Requirement:
Could you report every line from the entries that includes the word "denied"?

Stored data entries
-- ==== Sys2Proof/Tests/Slice0.lean ====
section
/-! SUPPORT. Tests by hand calculation and from `95_test_vectors.md`, and a witness for the hypotheses of each statement that
has some. Every machine state here is a small variation of `idle`. -/

namespace Sys2Proof.Tests

open Sys2Proof Sys2Proof.Machine

/-! ## Small states -/

/-- An idle machine with a 16-byte address space, a buffer of `len` bytes at `base` and a gain. -/
def idle (base len gain : Word) (mem : Memory) : State :=
  { State.reset with
    cfg := { aw := 4, denied := [] }, bufBase := base, bufLen := len, gain := gain, bufValid := true, mem := mem }

/-- A call in progress at window `i` of `n` from address 4, gain 2.0, the bytes of X1 at 4 and of X2 at 6. -/
def running (i n : WinCount) (denied : List Denial) : State :=
  { idle 4#32 4#32 0x40000000#32 [(5, 0x01#8), (6, 0xFF#8), (7, 0x7F#8)] with
    cfg := { aw := 4, denied := denied }, busy := true, idx := i, wBase := 4#32, wNwin := n,
    wGain := 0x40000000#32 }

/-- The step's next state meets a check. -/
def stepMeets (check : State → Bool) (s : State) : Bool :=
  match step s with
  | .next t => check t
  | _ => false

/-- The transaction's next state meets a check. -/
def execMeets (i : Instr) (check : State → Bool) (s : State) : Bool :=
  match exec i s with
  | .next t => check t
  | _ => false

/-! ## WellFormed refuses the ill-formed terms -/

theorem test_wellFormed_command_word_of_apply : Instr.wellFormed (.wrCmdReserved 0x00000001#32) = false := by decide
theorem test_wellFormed_read_of_low_number : Instr.wellFormed (.rdRsvd8to15 7#4) = false := by decide
theorem test_wellFormed_write_of_low_number : Instr.wellFormed (.wrRsvd8to15 3#4 0#32) = false := by decide
theorem test_wellFormed_register_name : Reg.wellFormed (.reserved 6#4) = false := by decide
theorem test_wellFormed_accepts_the_bounds :
    Instr.wellFormed (.rdRsvd8to15 8#4) = true ∧ Instr.wellFormed (.wrRsvd8to15 15#4 0#32) = true ∧
    Instr.wellFormed (.wrCmdReserved 0#32) = true ∧ Reg.wellFormed (.reserved 7#4) = true := by decide

/-! ## Decoding: a word of every constructor, its fields written out (R76: we, rn, wdata) -/

theorem test_decode_rdBufBase : decode 0b0000000000000000000000000000000000000#37 = .rdBufBase := by decide
theorem test_decode_wrBufBase :
    decode 0b1000000000000000000000001000000000000#37 = .wrBufBase 0x00001000#32 := by decide
theorem test_decode_rdBufLen : decode 0b0000100000000000000000000000000000000#37 = .rdBufLen := by decide
theorem test_decode_wrBufLen :
    decode 0b1000100000000000000000000000000000111#37 = .wrBufLen 0x00000007#32 := by decide
theorem test_decode_rdGain : decode 0b0001000000000000000000000000000000000#37 = .rdGain := by decide
theorem test_decode_wrGain :
    decode 0b1001001000000000000000000000000000000#37 = .wrGain 0x40000000#32 := by decide
theorem test_decode_rdCtrl : decode 0b0001100000000000000000000000000000000#37 = .rdCtrl := by decide
theorem test_decode_wrCtrl :
    decode 0b1001100000000000000000000000000000001#37 = .wrCtrl 0x00000001#32 := by decide
theorem test_decode_rdCmd : decode 0b0010000000000000000000000000000000000#37 = .rdCmd := by decide
theorem test_decode_apply : decode 0b1010000000000000000000000000000000001#37 = .apply := by decide
theorem test_decode_wrCmdReserved :
    decode 0b1010010000000000000000000000000000001#37 = .wrCmdReserved 0x80000001#32 := by decide
theorem test_decode_rdStatus : decode 0b0010100000000000000000000000000000000#37 = .rdStatus := by decide
theorem test_decode_wrStatus :
    decode 0b1010100000000000000000000000000001110#37 = .wrStatus 0x0000000E#32 := by decide
theorem test_decode_rdProgress : decode 0b0011000000000000000000000000000000000#37 = .rdProgress := by decide
theorem test_decode_wrProgress :
    decode 0b1011000000000000000000000000000000011#37 = .wrProgress 0x00000003#32 := by decide
theorem test_decode_rdRsvd7 : decode 0b0011100000000000000000000000000000000#37 = .rdRsvd7 := by decide
theorem test_decode_rdRsvd8to15 :
    decode 0b0111100000000000000000000000000000000#37 = .rdRsvd8to15 15#4 := by decide
theorem test_decode_wrRsvd7 :
    decode 0b1011100000000000000000000000000000001#37 = .wrRsvd7 0x00000001#32 := by decide
theorem test_decode_wrRsvd8to15 :
    decode 0b1100011111111111111111111111111111111#37 = .wrRsvd8to15 8#4 0xFFFFFFFF#32 := by decide

/-- A read ignores its data bits (R76). -/
theorem test_decode_read_ignores_wdata : decode 0x02DEADBEEF#37 = .rdGain := by decide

Exercise result:
    cfg := { aw := 4, denied := [] }, bufBase := base, bufLen := len, gain := gain, bufValid := true, mem := mem }
def running (i n : WinCount) (denied : List Denial) : State :=
    cfg := { aw := 4, denied := denied }, busy := true, idx := i, wBase := 4#32, wNwin := n,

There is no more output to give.